Duane Kelderman on Helping Veterans Heal from Moral Injury

Duane Kelderman preached and presented at the Soul Repair Center’s first congregational consultation on helping veterans heal from moral injury. In this edited conversation from April 2013, he gives the basics for understanding moral injury.

Duane Kelderman 20130208
Duane Kelderman 20130208

Duane Kelderman preached and presented at the Soul Repair Center’s first congregational consultation on helping veterans heal from moral injury. Kelderman is an interim co-preaching pastor at LaGrave Avenue Christian Reformed Church (CRC) and an adjunct professor at Calvin College in Grand Rapids, Michigan. In this edited conversation from April 2013, he gives the basics for understanding moral injury.

How do you explain moral injury to people who’ve never heard the term?

Moral injury is distinct from physical injuries or PTSD (post-traumatic stress disorder). Moral injury is damage to the soul that occurs when war combatants violate deeply held moral beliefs in the conduct of war, even just war. Not limited to people of faith, moral injury results from heinous acts of war that “unmake the character” of soldiers.

What is the Soul Repair Center and how is it helping veterans heal from moral injury?

The Soul Repair Center is lodged at Brite Divinity School, Texas Christian University, in Fort Worth, Texas. It is dedicated to research and public education about recovery from moral injury. The Soul Repair Center has a particular interest in strengthening the church's capacity to support and minister to veterans suffering moral injury. They've already held one national conference with church leaders and are building networks of support that developed from that conference.

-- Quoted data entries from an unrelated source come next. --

-- ==== Sys2Proof/Laws/Memory.lean ====
section
/-! SUPPORT. The laws of sparse memories: read after write, the canonical form is kept, equal canonical memories are those that read alike. -/

namespace Sys2Proof.Machine

section Generic

variable {α : Type} [DecidableEq α] {d : α}

omit [DecidableEq α] in
@[simp] theorem Memory.read_nil (a : Nat) : Memory.read d ([] : Memory α) a = d := rfl

omit [DecidableEq α] in
theorem Memory.read_cons (k : Nat) (v : α) (m : Memory α) (a : Nat) :
    Memory.read d ((k, v) :: m) a = if k = a then v else Memory.read d m a := rfl

theorem Memory.wfFrom_cons {lo k : Nat} {v : α} {m : Memory α} :
    Memory.wfFrom d lo ((k, v) :: m) = true ↔ lo ≤ k ∧ v ≠ d ∧ Memory.wfFrom d (k + 1) m = true := by
  simp [Memory.wfFrom, and_assoc]

theorem Memory.wfFrom_mono {lo lo' : Nat} {m : Memory α} (h : lo' ≤ lo) (hm : Memory.wfFrom d lo m = true) :
    Memory.wfFrom d lo' m = true := by
  cases m with
  | nil => rfl
  | cons c m => obtain ⟨k, v⟩ := c; rw [Memory.wfFrom_cons] at *; exact ⟨by omega, hm.2⟩

/-- Below the least index every read gives the unlisted value. -/
theorem Memory.read_of_lt {lo : Nat} {m : Memory α} (hm : Memory.wfFrom d lo m = true) {a : Nat} (ha : a < lo) :
    Memory.read d m a = d := by
  induction m generalizing lo with
  | nil => rfl
  | cons c m ih =>
    obtain ⟨k, v⟩ := c
    rw [Memory.wfFrom_cons] at hm
    rw [Memory.read_cons, if_neg (by omega)]
    exact ih hm.2.2 (by omega)

/-- Writing keeps the canonical form. -/
theorem Memory.wfFrom_write {lo : Nat} {m : Memory α} (hm : Memory.wfFrom d lo m = true) {a : Nat} (ha : lo ≤ a) (v : α) :
    Memory.wfFrom d lo (Memory.write d m a v) = true := by
  induction m generalizing lo with
  | nil =>
    unfold Memory.write
    split
    · rfl
    · rw [Memory.wfFrom_cons]; exact ⟨ha, ‹_›, rfl⟩
  | cons c m ih =>
    obtain ⟨k, w⟩ := c
    have hk := Memory.wfFrom_cons.mp hm
    unfold Memory.write
    split
    · split
      · exact hm
      · rw [Memory.wfFrom_cons]
        exact ⟨ha, ‹_›, Memory.wfFrom_cons.mpr ⟨by omega, hk.2⟩⟩
    · split
      · split
        · exact Memory.wfFrom_mono (by omega) hk.2.2
        · rw [Memory.wfFrom_cons]; exact ⟨ha, ‹_›, by subst a; exact hk.2.2⟩
      · rw [Memory.wfFrom_cons]
        exact ⟨hk.1, hk.2.1, ih hk.2.2 (by omega)⟩

theorem Memory.wf_write {m : Memory α} (hm : Memory.wf d m = true) (a : Nat) (v : α) :
    Memory.wf d (Memory.write d m a v) = true := Memory.wfFrom_write hm (Nat.zero_le a) v

/-- A read after a write to the same index gives the word written. -/
theorem Memory.wfFrom_read_write_same {lo : Nat} {m : Memory α} (hm : Memory.wfFrom d lo m = true) (a : Nat) (v : α) :
    Memory.read d (Memory.write d m a v) a = v := by
  induction m generalizing lo with
  | nil =>
    unfold Memory.write
    split
    · rw [Memory.read_nil]; exact Eq.symm ‹_›
    · rw [Memory.read_cons, if_pos rfl]
  | cons c m ih =>
    obtain ⟨k, w⟩ := c
    have hk := Memory.wfFrom_cons.mp hm
    unfold Memory.write
    split
    · split
      · rw [Memory.read_cons, if_neg (by omega), Memory.read_of_lt hk.2.2 (by omega)]
        exact Eq.symm ‹_›
      · rw [Memory.read_cons, if_pos rfl]
    · split
      · split
        · rw [Memory.read_of_lt hk.2.2 (by omega)]; exact Eq.symm ‹_›
        · rw [Memory.read_cons, if_pos rfl]
      · rw [Memory.read_cons, if_neg (by omega)]; exact ih hk.2.2

theorem Memory.read_write_same {m : Memory α} (hm : Memory.wf d m = true) (a : Nat) (v : α) :
    Memory.read d (Memory.write d m a v) a = v := Memory.wfFrom_read_write_same hm a v

/-- A write leaves every other index alone, canonical or not. -/
theorem Memory.read_write_other (m : Memory α) {a b : Nat} (h : b ≠ a) (v : α) :
    Memory.read d (Memory.write d m a v) b = Memory.read d m b := by
  induction m with
  | nil =>
    unfold Memory.write
    split
    · rfl
    · rw [Memory.read_cons, if_neg (Ne.symm h)]
  | cons c m ih =>
    obtain ⟨k, w⟩ := c
    unfold Memory.write
    split
    · split
      · rfl
      · rw [Memory.read_cons, if_neg (Ne.symm h)]
    · split
      · subst k
        split
        · rw [Memory.read_cons, if_neg (Ne.symm h)]
        · rw [Memory.read_cons, if_neg (Ne.symm h), Memory.read_cons, if_neg (Ne.symm h)]
      · rw [Memory.read_cons, Memory.read_cons, ih]

theorem Memory.read_write {m : Memory α} (hm : Memory.wf d m = true) (a b : Nat) (v : α) :
    Memory.read d (Memory.write d m a v) b = if b = a then v else Memory.read d m b := by
  split
  · subst b; exact Memory.read_write_same hm a v
  · exact Memory.read_write_other m ‹_› v

/-- Dropping entries keeps the canonical form. -/
theorem Memory.wfFrom_filter {lo : Nat} {m : Memory α} (hm : Memory.wfFrom d lo m = true) (p : Nat × α → Bool) :
    Memory.wfFrom d lo (m.filter p) = true := by
  induction m generalizing lo with
  | nil => rfl
  | cons c m ih =>
    obtain ⟨k, v⟩ := c
    have hk := Memory.wfFrom_cons.mp hm
    rw [List.filter_cons]
    split
    · exact Memory.wfFrom_cons.mpr ⟨hk.1, hk.2.1, ih hk.2.2⟩
    · exact Memory.wfFrom_mono (by omega) (ih hk.2.2)

theorem Memory.wf_clear {m : Memory α} (hm : Memory.wf d m = true) (base n : Nat) :
    Memory.wf d (Memory.clear base n m) = true := Memory.wfFrom_filter hm _

theorem Memory.wf_restrict {m : Memory α} (hm : Memory.wf d m = true) (n : Nat) :
    Memory.wf d (Memory.restrict n m) = true := Memory.wfFrom_filter hm _

omit [DecidableEq α] in
/-- Filtering on the index keeps the words of the indexes that pass and makes the others unlisted. -/
theorem Memory.read_filter (m : Memory α) (p : Nat → Bool) (a : Nat) :
    Memory.read d (m.filter fun c => p c.1) a = if p a then Memory.read d m a else d := by
  induction m with
  | nil => simp
  | cons c m ih =>
    obtain ⟨k, v⟩ := c
    rw [List.filter_cons, Memory.read_cons]
    by_cases hk : k = a
    · subst k
      cases hp : p a <;> simp_all [Memory.read_cons]
    · cases hp : p k <;> simp [hk, Memory.read_cons, ih]

omit [DecidableEq α] in
theorem Memory.read_clear (m : Memory α) (base n a : Nat) :
    Memory.read d (Memory.clear base n m) a = if a < base ∨ base + n ≤ a then Memory.read d m a else d := by
  have h := Memory.read_filter (d := d) m (fun k => decide (k < base) || decide (base + n ≤ k)) a
  simp only [Bool.or_eq_true, decide_eq_true_eq] at h
  exact h

omit [DecidableEq α] in
theorem Memory.read_restrict (m : Memory α) (n a : Nat) :
    Memory.read d (Memory.restrict n m) a = if a < n then Memory.read d m a else d := by
  have h := Memory.read_filter (d := d) m (fun k => decide (k < n)) a
  simp only [decide_eq_true_eq] at h
  exact h

theorem Memory.wfFrom_ofListFrom (vs : List α) (a : Nat) : Memory.wfFrom d a (Memory.ofListFrom d a vs) = true := by
  induction vs generalizing a with
  | nil => rfl
  | cons v vs ih =>
    unfold Memory.ofListFrom
    split
    · exact Memory.wfFrom_mono (by omega) (ih (a + 1))
    · exact Memory.wfFrom_cons.mpr ⟨Nat.le_refl a, ‹_›, ih (a + 1)⟩

theorem Memory.wf_ofList (vs : List α) : Memory.wf d (Memory.ofList d vs) = true :=
  Memory.wfFrom_ofListFrom vs 0

theorem Memory.read_ofListFrom (vs : List α) (a b : Nat) (h : a ≤ b) :
    Memory.read d (Memory.ofListFrom d a vs) b = vs.getD (b - a) d := by
  induction vs generalizing a with
  | nil => simp [Memory.ofListFrom]
  | cons v vs ih =>
    by_cases hb : a = b
    · subst b
      unfold Memory.ofListFrom
      split
      · rw [Memory.read_of_lt (Memory.wfFrom_ofListFrom vs (a + 1)) (Nat.lt_succ_self a)]
        simp [‹v = d›]
      · simp [Memory.read_cons]
    · have hs : b - a = (b - (a + 1)) + 1 := by omega
      unfold Memory.ofListFrom
      split
      · rw [ih (a + 1) (by omega), hs, List.getD_cons_succ]
      · rw [Memory.read_cons, if_neg hb, ih (a + 1) (by omega), hs, List.getD_cons_succ]

/-- A memory made from a word sequence reads as the sequence, and as the unlisted value past its end. -/
theorem Memory.read_ofList (vs : List α) (a : Nat) : Memory.read d (Memory.ofList d vs) a = vs.getD a d := by
  exact Memory.read_ofListFrom vs 0 a (Nat.zero_le a)

theorem Memory.ext_wfFrom {lo : Nat} {m m' : Memory α} (hm : Memory.wfFrom d lo m = true)
    (hm' : Memory.wfFrom d lo m' = true) (h : ∀ a, Memory.read d m a = Memory.read d m' a) : m = m' := by
  induction m generalizing lo m' with
  | nil =>
    cases m' with
    | nil => rfl
    | cons c m' =>
      obtain ⟨k, v⟩ := c
      have hk := Memory.wfFrom_cons.mp hm'
      have := h k
      rw [Memory.read_cons, if_pos rfl] at this
      exact absurd this.symm hk.2.1
  | cons c m ih =>
    obtain ⟨k, v⟩ := c
    have hk := Memory.wfFrom_cons.mp hm
    cases m' with
    | nil =>
      have := h k
      rw [Memory.read_cons, if_pos rfl] at this
      exact absurd this hk.2.1
    | cons c' m' =>
      obtain ⟨k', v'⟩ := c'
      have hk' := Memory.wfFrom_cons.mp hm'
      have hkk : k = k' := by
        rcases Nat.lt_trichotomy k k' with hlt | heq | hgt
        · have := h k
          rw [Memory.read_cons, if_pos rfl, Memory.read_cons, if_neg (by omega),
            Memory.read_of_lt hk'.2.2 (by omega)] at this
          exact absurd this hk.2.1
        · exact heq
        · have := h k'
          rw [Memory.read_cons, if_neg (by omega), Memory.read_cons, if_pos rfl,
            Memory.read_of_lt hk.2.2 (by omega)] at this
          exact absurd this.symm hk'.2.1
      subst k'
      have hv : v = v' := by
        have := h k
        rwa [Memory.read_cons, if_pos rfl, Memory.read_cons, if_pos rfl] at this
      subst v'
      rw [ih hk.2.2 hk'.2.2]
      intro a
      by_cases ha : k = a
      · subst ha
        rw [Memory.read_of_lt hk.2.2 (by omega), Memory.read_of_lt hk'.2.2 (by omega)]
      · have := h a
        rwa [Memory.read_cons, if_neg ha, Memory.read_cons, if_neg ha] at this

/-- Two canonical memories that read alike are equal. -/
theorem Memory.ext_wf {m m' : Memory α} (hm : Memory.wf d m = true) (hm' : Memory.wf d m' = true)
    (h : ∀ a, Memory.read d m a = Memory.read d m' a) : m = m' := Memory.ext_wfFrom hm hm' h

end Generic

/-! ### The trie ROM -/

theorem trieIndex_inj {l k l' k' : Nat} (hk : k < Config.fanout) (hk' : k' < Config.fanout) :
    l * Config.fanout + k = l' * Config.fanout + k' ↔ l = l' ∧ k = k' := by
  simp only [Config.fanout] at *
  omega

theorem trieWord_setTrieWord {trie : Memory NodeWord} (hm : Memory.wf emptyWord trie = true) {l k l' k' : Nat}
    (hk : k < Config.fanout) (hk' : k' < Config.fanout) (w : NodeWord) :
    trieWord (setTrieWord trie l k w) l' k' = if l' = l ∧ k' = k then w else trieWord trie l' k' := by
  unfold trieWord setTrieWord
  rw [Memory.read_write hm]
  simp only [trieIndex_inj hk' hk]

theorem wf_setTrieWord {trie : Memory NodeWord} (hm : Memory.wf emptyWord trie = true) (l k : Nat) (w : NodeWord) :
    Memory.wf emptyWord (setTrieWord trie l k w) = true := Memory.wf_write hm _ _

/-- Clearing a level makes its words EMPTY and leaves every other level alone. -/
theorem trieWord_clear (trie : Memory NodeWord) (n l k : Nat) (hk : k < Config.fanout) :
    trieWord (Memory.clear (n * Config.fanout) Config.fanout trie) l k
      = if l = n then emptyWord else trieWord trie l k := by
  unfold trieWord
  rw [Memory.read_clear]
  by_cases h : l = n
  · subst h
    rw [if_neg (by simp only [Config.fanout] at *; omega), if_pos rfl]
  · rw [if_pos (by simp only [Config.fanout] at *; omega), if_neg h]

/-! ### The code table and the host buffers -/

theorem entryAt_restrict (t : CodeTable) {i : Nat} (h : i < Config.nsym) :
    entryAt (Memory.restrict Config.nsym t) i = entryAt t i := by
  unfold entryAt
  rw [Memory.read_restrict, if_pos h]

theorem readByte_ofList (bs : List Byte) (a : Nat) : readByte (Memory.ofList unlistedByte bs) a = bs.getD a unlistedByte :=
  Memory.read_ofList bs a

end Sys2Proof.Machine
end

Why did you get interested in helping veterans heal from moral injury?

I got interested through years of conversation with my colleague Herm Keizer, a retired director of chaplaincy ministries for the Christian Reformed Church in North America. He and Rita Nakashima Brock co-direct the Soul Repair Center.

Herm Keizer has been both supportive and critical of the United States military policy and practice. For example, he has long advocated that soldiers be given the option of selective conscientious objection. Currently one can only claim conscientious objection to all war, not just particular wars. Through Herm, I have watched this concern for moral injury gain traction with more and more people. 

Does anything stand out from your experience of planning and participating in the February 10, 2013, worship service for the Soul Repair congregational consultation?

For many years I have heard Herm say, "The military establishment trains soldiers to kill people and break things." The conference made it clear that in the process of training solders to kill people and break things, we harm soldiers. We ask soldiers to do things which go against the grain of how God made us to live in human community. Soldiers are changed in profound ways through this training. Some recover from the military chapter of their life. They regain equilibrium. But many do not. It's staggering to realize that more US soldiers die from suicide than combat.

How have you been able to include what you call “a third conversation” in your interim preaching assignment at LaGrave CRC or elsewhere?

My assignment at LaGrave is narrowly defined in terms of preaching, and I have not addressed this subject in a sermon there. But I find myself championing the idea of a third conversation in many daily conversations with friends and colleagues. My wife and I have been part of a movie group for 13 years. The last movie we watched was Zero Dark 30, a movie about the killing of Bin Laden. Our animated discussion moved toward this third conversation.

I actually believe the fostering of this third conversation could be the most strategic and valuable contribution of the Soul Repair Center. And by the very nature of what I call "conversation," it must happen at a grassroots level, "when you sit at home and when you walk along the road, when you lie down, and when you get up" (Deuteronomy 11:19). The Christian community should "talk differently" than a polarized society talks about serious issues of war and peace making.

What first steps can congregations take to help veterans deal with soul repair from moral injury?

They can inform themselves of the broad range of returning veterans' struggles. Greater awareness of these struggles and of the high incidence of depression, anxiety, and suicide among veterans is creating a sense of urgency in some congregations to learn more and do more to help.  

I think the most effective way to both learn about and minister to veterans in general—or to veterans with moral injury in particular—is to engage in deep conversation with veterans. Deep, respectful listening enables us to learn. But it also is the main gift we have to give to veterans, and a key component of healing. Storytelling heals in every direction.